-- ==== Sys2Proof/Machine/Lanyard.lean ====
section
/-! DEFINITION. Lanyard.lean: key pages: the group's page order, the check before delivery, checksum, seed expansion and delivery
(R27–R29, R227–R241). -/

namespace Sys2Proof.Machine

def State.group (s : State) (g : Nat) : Option Group := s.sch.groups.find? (fun x => x.id == g)
def State.modGroup (s : State) (g : Nat) (f : Group → Group) : State :=
  { s with sch := { s.sch with groups := s.sch.groups.map (fun x => if x.id = g then f x else x) } }

def Group.hw (g : Group) : Bool := g.hawser != 0

/-- Digit and position of page `k`: limb-major with ORDER 0, digit-major with ORDER 1. -/
def pageAt (c : ChainD) (level : Nat) (order : Bool) (k : Nat) : Nat × Nat :=
  let ps := passPositions c level
  let d := passDigits c level
  if order then (k / ps.length, ps.getD (k % ps.length) 0) else (k % d, ps.getD (k / d) 0)

def passLen (c : ChainD) (level : Nat) : Nat := passDigits c level * (passPositions c level).length

/-- The group has passes left: PASSES of one key, or of every present entry's key (R231). -/
def Group.more (g : Group) : Bool :=
  if g.source then decide (g.entry < g.present.length) else decide (g.pass < g.passes)

/-- The key-list entry in use. -/
def Group.keyEntry (g : Group) : BitVec 32 :=
  let i := if g.source then g.keyidx + (g.present.getD g.entry 0).toNat else g.keyidx
  g.keys.getD i 0

/-- The header TVA of the key a group streams: KEYSLOT's, or the object registered (R231, R333). -/
def State.keyTva (s : State) (g : Group) : Option Nat :=
  if g.source then
    let k := g.keyEntry
    ((s.ten g.ten).keys.find? (fun r => r.keyset == g.keyset && r.purpose.toNat == fld k 0 4 && r.rotation.toNat == fld k 4 24)).map
      (·.tva.toNat)
  else some g.keyTva.toNat

/-- The group after a page. -/
def Group.advance (g : Group) (len : Nat) : Group :=
  if g.page + 1 < len then { g with page := g.page + 1 }
  else if g.pass + 1 < g.passes then { g with page := 0, pass := g.pass + 1 }
  else if g.source then { g with page := 0, pass := 0, entry := g.entry + 1 }
  else { g with page := 0, pass := g.pass + 1 }

/-- A member whose issue has ended does not get the page: its slot is free, and the ring is out of the group. -/
def Braid.dropPage (b : Braid) (ring : Nat) : Braid :=
  let r := b.ring ring
  match r.xfer with
  | none => b
  | some x => b.setRing ring { r with xfer := none, slots := r.slots.set x.slot Slot.init }

/-- Members that have left at the end of their issue are out of the group; a group without members is gone. -/
def State.dropLeft (s : State) (id : Nat) : State :=
  let gs := s.sch.groups.map (fun g => if g.id = id then { g with members := g.members.filter (fun m => !m.left) } else g)
  { s with sch := { s.sch with groups := gs.filter (fun g => !g.members.isEmpty) } }

/-- A failure of the stream fails it for every member (R233, R234), at an address where it concerns one (R508); the slots in flight are poisoned
but for a failed check. -/
def State.failGroup (s : State) (g : Group) (st : Byte) (poison : Bool) (at' : Option FaultAddr) : State :=
  (g.members.foldl (fun s m =>
    if m.left then s.modBraid m.braid (·.dropPage m.ring)
    else
      let r := (s.braid m.braid).ring m.ring
      (s.markFault m.braid at').failStream m.braid m.ring st (if poison then r.xfer.map (·.slot) else none) (List.range 64)) s).dropLeft g.id

/-- The members' rings show the group's position (R244). -/
def State.showPos (s : State) (g : Group) : State :=
  g.members.foldl (fun s m => s.modBraid m.braid (fun b =>
    b.setRing m.ring { b.ring m.ring with next := g.page, pass := g.pass, entry := g.entry })) s

/-- MULTICAST_GROUP_START: every member has armed its ring (R239). -/
def State.groupStart (s : State) (id : Nat) : State :=
  match s.group id with
  | some g =>
    if s.live && !g.started && g.members.all (·.armed) then (s.modGroup id (fun g => { g with started := true })).noteStalls else s
  | none => s

/-- May the group read its next page (R240): it has started, none is in read, every member has a free slot at TAIL. -/
def State.groupReady (s : State) (g : Group) : Bool :=
  s.live && g.started && g.read.isNone && g.more && g.members.all (fun m =>
    let b := s.braid m.braid
    let r := b.ring m.ring
    r.armed && !r.rearm && r.xfer.isNone && !b.linkDown && b.pllUp && (r.slotAt r.tail.toNat 0).engine == .free)

/-- Key-page header fields (R228), of 16 words. -/
def kp (h : List Byte) (w lo n : Nat) : Nat := leAt h (8 * w) 8 / 2 ^ lo % 2 ^ n

/-- Reserved fields of a key-page header are zero. -/
def kpClean (h : List Byte) : Bool :=
  kp h 0 0 4 == 1 && kp h 0 4 4 == 0 && kp h 0 44 4 == 0 && kp h 1 29 3 == 0 &&
    (List.range 9).all (fun i => kp h (7 + i) 0 64 == 0)

/-- The check before delivery (R232): the first failure decides. `oh` is the object header, `d` and `j` the digit and position
expected. -/
def State.keyCheck (s : State) (g : Group) (oh : BitVec 512) (h : List Byte) (d j : Nat) : Option Byte :=
  let t := s.ten g.ten
  let c := (t.chain g.chain.toNat).getD ringChain
  let e := g.keyEntry
  firstFail
    [(!kpClean h || !t.headerValid oh || hType oh != 4, Status.keysetMismatch),
     (kp h 0 8 8 != g.ten.toNat, Status.keysetMismatch),
     (kp h 0 16 16 != hKeyset oh || kp h 0 16 16 != g.keyset.toNat, Status.keysetMismatch),
     (kp h 0 40 4 != fld e 0 4 || kp h 0 40 4 != hPurpose oh || kp h 1 0 24 != fld e 4 24 || kp h 1 0 24 != hRotation oh,
        Status.keysetMismatch),
     ((kp h 0 63 1 == 1) != hSeeded oh || kp h 0 48 8 != d, Status.keysetMismatch),
     (kp h 0 32 8 != hChain oh || kp h 0 32 8 != g.chain.toNat, Status.chainMismatch),
     (kp h 1 24 5 != c.log2n, Status.chainMismatch),
     (kp h 0 56 7 != j || kp h 2 0 64 != t.primeAt c j, Status.chainMismatch)]

/-- Each member's slot at TAIL is taken for the page. -/
def State.takeSlots (s : State) (g : Group) : State :=
  g.members.foldl (fun s m => s.modBraid m.braid (fun b =>
    let r := b.ring m.ring
    b.setRing m.ring (r.take { r.newXfer [] with first := 0, data := true }))) s

/-- Count a failed check of a hawser's lanyard engine. -/
def State.keyFail (s : State) (g : Group) (st : Byte) (sum : Bool) : State :=
  s.modLan g.hw (fun l => if sum then { l with ckfail := BitVec.ofNat 16 (satAdd 16 l.ckfail.toNat 1), last := st }
    else { l with keyfail := BitVec.ofNat 16 (satAdd 16 l.keyfail.toNat 1), last := st })

/-- Is any slot area of a member's slot in flight open (R83). -/
def State.slotOpen (s : State) (m : Member) : Bool :=
  let b := s.braid m.braid
  let r := b.ring m.ring
  match r.xfer with
  | some x => (b.slotRegions r x.slot [0, 32]).any (fun p => !b.sealedAt p.2)
  | none => false

/-- KEY_PAGE_READ_START: the key is found, the object header and the page header are read and checked (R231–R233, R240). -/
def State.keyPageStart (s : State) (id : Nat) : State :=
  match s.group id with
  | none => s
  | some g =>
    if !s.groupReady g then s
    else
      let t := s.ten g.ten
      let c := (t.chain g.chain.toNat).getD ringChain
      let dj := pageAt c g.level g.order g.page
      match s.keyTva g with
      | none => s.failGroup g Status.keysetMismatch false none
      | some kt =>
        let s := s.takeSlots g
        if s.anyUnmapped g.ten kt 64 then s.failGroup g Status.pageUnmapped true (s.firstBad g.ten kt 64 Status.pageUnmapped)
        else
          let ro := s.readMem g.ten kt 64
          let s := ro.1
          let oh := rec64 ro.2.1
          let tva := keyPageTva oh c dj.1 dj.2
          if ro.2.2 then s.failGroup g Status.poisonedOperand true (s.firstBad g.ten kt 64 Status.poisonedOperand)
          else if s.anyUnmapped g.ten tva 128 then s.failGroup g Status.pageUnmapped true (s.firstBad g.ten tva 128 Status.pageUnmapped)
          else
            let rh := s.readMem g.ten tva 128
            let s := rh.1
            if rh.2.2 then s.failGroup g Status.poisonedOperand true (s.firstBad g.ten tva 128 Status.poisonedOperand)
            else match s.keyCheck g oh rh.2.1 dj.1 dj.2 with
            | some st => (s.keyFail g st false).failGroup g st false none
            | none =>
              let len := 4096 + 2 ^ c.log2n * c.w8 * (if hSeeded oh then 1 else 2)
              if s.anySealedPage g.ten tva len && g.members.any (fun m => s.slotOpen m) then
                s.failGroup g Status.caseViolation true (some (.tva tva))
              else s.modGroup id (fun g =>
                { g with read := some { digit := dj.1, pos := dj.2, tva := BitVec.ofNat 48 tva, hdr := rh.2.1 } })

/-! ## Seed expansion (R235) -/

/-- The words of one block of SHAKE128 output, tested in order. -/
def takeWords (w k q n : Nat) : List Byte → Nat → List Nat → Nat → List Nat × Nat
  | _, 0, a, rej => (a, rej)
  | bs, f + 1, a, rej =>
    if bs.isEmpty ∨ n ≤ a.length then (a, rej)
    else
      let x := leAt bs 0 w % 2 ^ k
      if x < q then takeWords w k q n (bs.drop w) f (a ++ [x]) rej else takeWords w k q n (bs.drop w) f a (rej + 1)

/-- Blocks until `n` words are accepted; the fuel allows 64 blocks for each block of words wanted (log 31). -/
def expandAux (w k q n : Nat) : Nat → List W64 → List Nat → Nat → List Nat × Nat
  | 0, _, a, rej => (a, rej)
  | f + 1, st, a, rej =>
    if n ≤ a.length then (a, rej)
    else
      let r := takeWords w k q n ((st.take 21).flatMap (fun x => leBytes 8 x.toNat)) 42 a rej
      expandAux w k q n f (Crypto.keccakF Crypto.keccakRCs st) r.1 r.2

/-- The k1 half of a seeded page, and the words rejected. -/
def expandSeed (h : List Byte) (c : ChainD) : List Nat × Nat :=
  let q := kp h 2 0 64
  let m := slice h 24 32 ++ [0x4B, 0x5A, 0x53, 0x31, BitVec.ofNat 8 (kp h 0 48 8), BitVec.ofNat 8 (kp h 0 56 7),
    BitVec.ofNat 8 (kp h 1 24 5), BitVec.ofNat 8 c.w8] ++ leBytes 8 q
  let p := m ++ [0x1F] ++ List.replicate 118 0 ++ [0x80]
  let n := 2 ^ c.log2n
  expandAux c.w8 (Arith.bitlen q) q n (64 * (n * c.w8 / 168 + 1)) (Crypto.absorb Crypto.keccakRCs [p]) [] 0

/-! ## Delivery (R234, R237) -/

/-- CKSUM is right (R229). -/
def cksumOk (h half : List Byte) : Bool := (crc32c (h.take 12 ++ List.replicate 4 0 ++ (h.drop 16).take 112 ++ half)).toNat == kp h 1 32 32

/-- Write a member's slot: core c receives slots c·M to (c + 1)·M − 1 of each half. -/
def Braid.deliver (b : Braid) (r : Ring) (slot : Nat) (k0 k1 : List Byte) : Braid :=
  let n := k0.length / 64
  let base := r.slotBase + slot * r.slotBytes
  (List.range 64).foldl (fun b c =>
    let put := fun (b : Braid) (off : Nat) (bs : List Byte) =>
      ((bs.zipIdx).foldl (fun (b : Braid) w =>
        let p := b.logAddr c (base + off + w.2)
        (b.cancelStores p.1 p.2 1).putByte p.1 p.2 w.1) b)
    let ks := (List.range (2 * n / 16)).map (fun i => let p := b.logAddr c (base + 16 * i); spKey p.1 p.2)
    put (put (b.eccFresh ks) 0 ((k0.drop (c * n)).take n)) n ((k1.drop (c * n)).take n)) b

/-- Why a member cannot take the page's words now. -/
def State.memberWait (s : State) (m : Member) : Option XferWait :=
  let b := s.braid m.braid
  let r := b.ring m.ring
  match r.xfer with
  | none => none
  | some x => b.dmaWait? ((b.slotRegions r x.slot [0, 32]).map Prod.snd)

/-- A member whose bank is not the engine's holds the page (R169, R240). -/
def State.keyHold (s : State) (m : Member) : State :=
  match s.memberWait m, ((s.braid m.braid).ring m.ring).xfer with
  | some w, some x => s.holdXfer m.braid m.ring w (((s.braid m.braid).slotRegions ((s.braid m.braid).ring m.ring) x.slot [0, 32]).map Prod.snd)
  | _, _ => s

/-- A member takes the two halves of a key page into its slot, which becomes full on the engine's side, or free after the end of its
issue (R225). -/
def Braid.takeKey (b : Braid) (ring : Nat) (k0 k1 : List Byte) : Braid :=
  match (b.ring ring).xfer with
  | none => b
  | some x =>
    let b := b.deliver (b.ring ring) x.slot k0 k1
    b.setRing ring { b.ring ring with
      xfer := none, slots := (b.ring ring).slots.set x.slot { braid := .inflight, engine := if b.phase = .ended then .free else .full } }

/-- A member whose issue has ended and whose bank the map keeps from the engine: nothing changes the map any more, and the page never takes
place (R169, log 95). A clearing ends by itself, and the page waits for it (R175, R225). -/
def State.memberStuck (s : State) (m : Member) : Bool :=
  let b := s.braid m.braid
  let r := b.ring m.ring
  m.left && (match r.xfer with
    | some x => (banksOf ((b.slotRegions r x.slot [0, 32]).map Prod.snd)).any (fun k => !bit b.bankMap k)
    | none => false)

/-- The page goes to a member; a stuck one does not get it. -/
def State.giveKey (s : State) (m : Member) (k0 k1 : List Byte) : State :=
  let w := ((s.braid m.braid).ring m.ring).xfer.map (·.wait)
  let s := s.modBraid m.braid (fun b => if s.memberStuck m then b.dropPage m.ring else b.takeKey m.ring k0 k1)
  if w = some .owner ∧ !(s.braid m.braid).dmaWaits then s.endDmaWait m.braid (s.braid m.braid).phase else s

/-- The page goes to every member, the group goes on to its next page. `seeded` pages are expanded, `rejected` words of it were not
used (R234, R235). -/
def State.keyDeliver (s : State) (id : Nat) (g : Group) (seeded : Bool) (rejected : Nat) (k0 k1 : List Byte) (pass : Nat) : State :=
  let took := g.members.filter (fun m => !s.memberStuck m)
  let s := s.modLan g.hw (fun l =>
    { l with delivers := l.delivers + BitVec.ofNat 64 took.length
             expPages := if seeded then l.expPages + 1 else l.expPages, rejected := l.rejected + BitVec.ofNat 32 rejected })
  let s := g.members.foldl (fun s m => s.giveKey m k0 k1) s
  let s := (s.modGroup id (fun g => { g.advance pass with read := none })).dropLeft id
  let s := s.noteStalls
  match s.group id with
  | some g => s.showPos g
  | none => s

/-- The halves have been read: the checksum is compared, a seeded page expanded (R234, R235). -/
def State.keyChecked (s : State) (id : Nat) (g : Group) (k : KeyRead) (c : ChainD) (bytes : List Byte) : State :=
  let half := 2 ^ c.log2n * c.w8
  let seeded := kp k.hdr 0 63 1 == 1
  if !cksumOk k.hdr bytes then (s.keyFail g Status.eccUncorrected true).failGroup g Status.eccUncorrected true (some (.tva k.tva.toNat))
  else
    let ex := if seeded then expandSeed k.hdr c else ([], 0)
    s.keyDeliver id g seeded ex.2 (bytes.take half) (if seeded then ex.1.flatMap (leBytes c.w8) else bytes.drop half)
      (passLen c g.level)

/-- Read the halves of a key page. -/
def State.keyRead (s : State) (id : Nat) (g : Group) (k : KeyRead) : State :=
  let c := ((s.ten g.ten).chain g.chain.toNat).getD ringChain
  let len := 2 ^ c.log2n * c.w8 * (if kp k.hdr 0 63 1 = 1 then 1 else 2)
  let tva := k.tva.toNat + 4096
  if s.anyUnmapped g.ten tva len then s.failGroup g Status.pageUnmapped true (s.firstBad g.ten tva len Status.pageUnmapped)
  else
    let rd := s.readMem g.ten tva len
    let s := rd.1.modLan g.hw (fun l => { l with reads := l.reads + 1 })
    if rd.2.2 then s.failGroup g Status.poisonedOperand true (s.firstBad g.ten tva len Status.poisonedOperand) else s.keyChecked id g k c rd.2.1

/-- KEY_PAGE_DONE: the halves are read; with the checksum right every member's slot is written and becomes full on the engine's
side. While the bank of a member that is not stuck is not the engine's the page waits (R169, R240). -/
def State.keyPageDone (s : State) (id : Nat) : State :=
  match s.group id with
  | none => s
  | some g =>
    match g.read with
    | none => s
    | some k =>
      if !s.live then s
      else if g.members.any (fun m => !s.memberStuck m && (s.memberWait m).isSome) then g.members.foldl (fun s m => s.keyHold m) s
      else s.keyRead id g k

def execMulticastGroupStart (g : Nat) (s : State) : Result := .next (s.groupStart g)
def execKeyPageReadStart (g : Nat) (s : State) : Result := .next (s.keyPageStart g)
def execKeyPageDone (g : Nat) (s : State) : Result := .next (s.keyPageDone g)

end Sys2Proof.Machine
end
========================
PROBLEM DETAILS: Beginning with the line containing "let len := 2" in the material above, copy every line exactly until you have copied the line containing "let rd := s.readMem g.ten tva len".

YOUR RESPONSE:
  let len := 2 ^ c.log2n * c.w8 * (if kp k.hdr 0 63 1 = 1 then 1 else 2)
  let tva := k.tva.toNat + 4096
  if s.anyUnmapped g.ten tva len then s.failGroup g Status.pageUnmapped true (s.firstBad g.ten tva len Status.pageUnmapped)
  else
    let rd := s.readMem g.ten tva len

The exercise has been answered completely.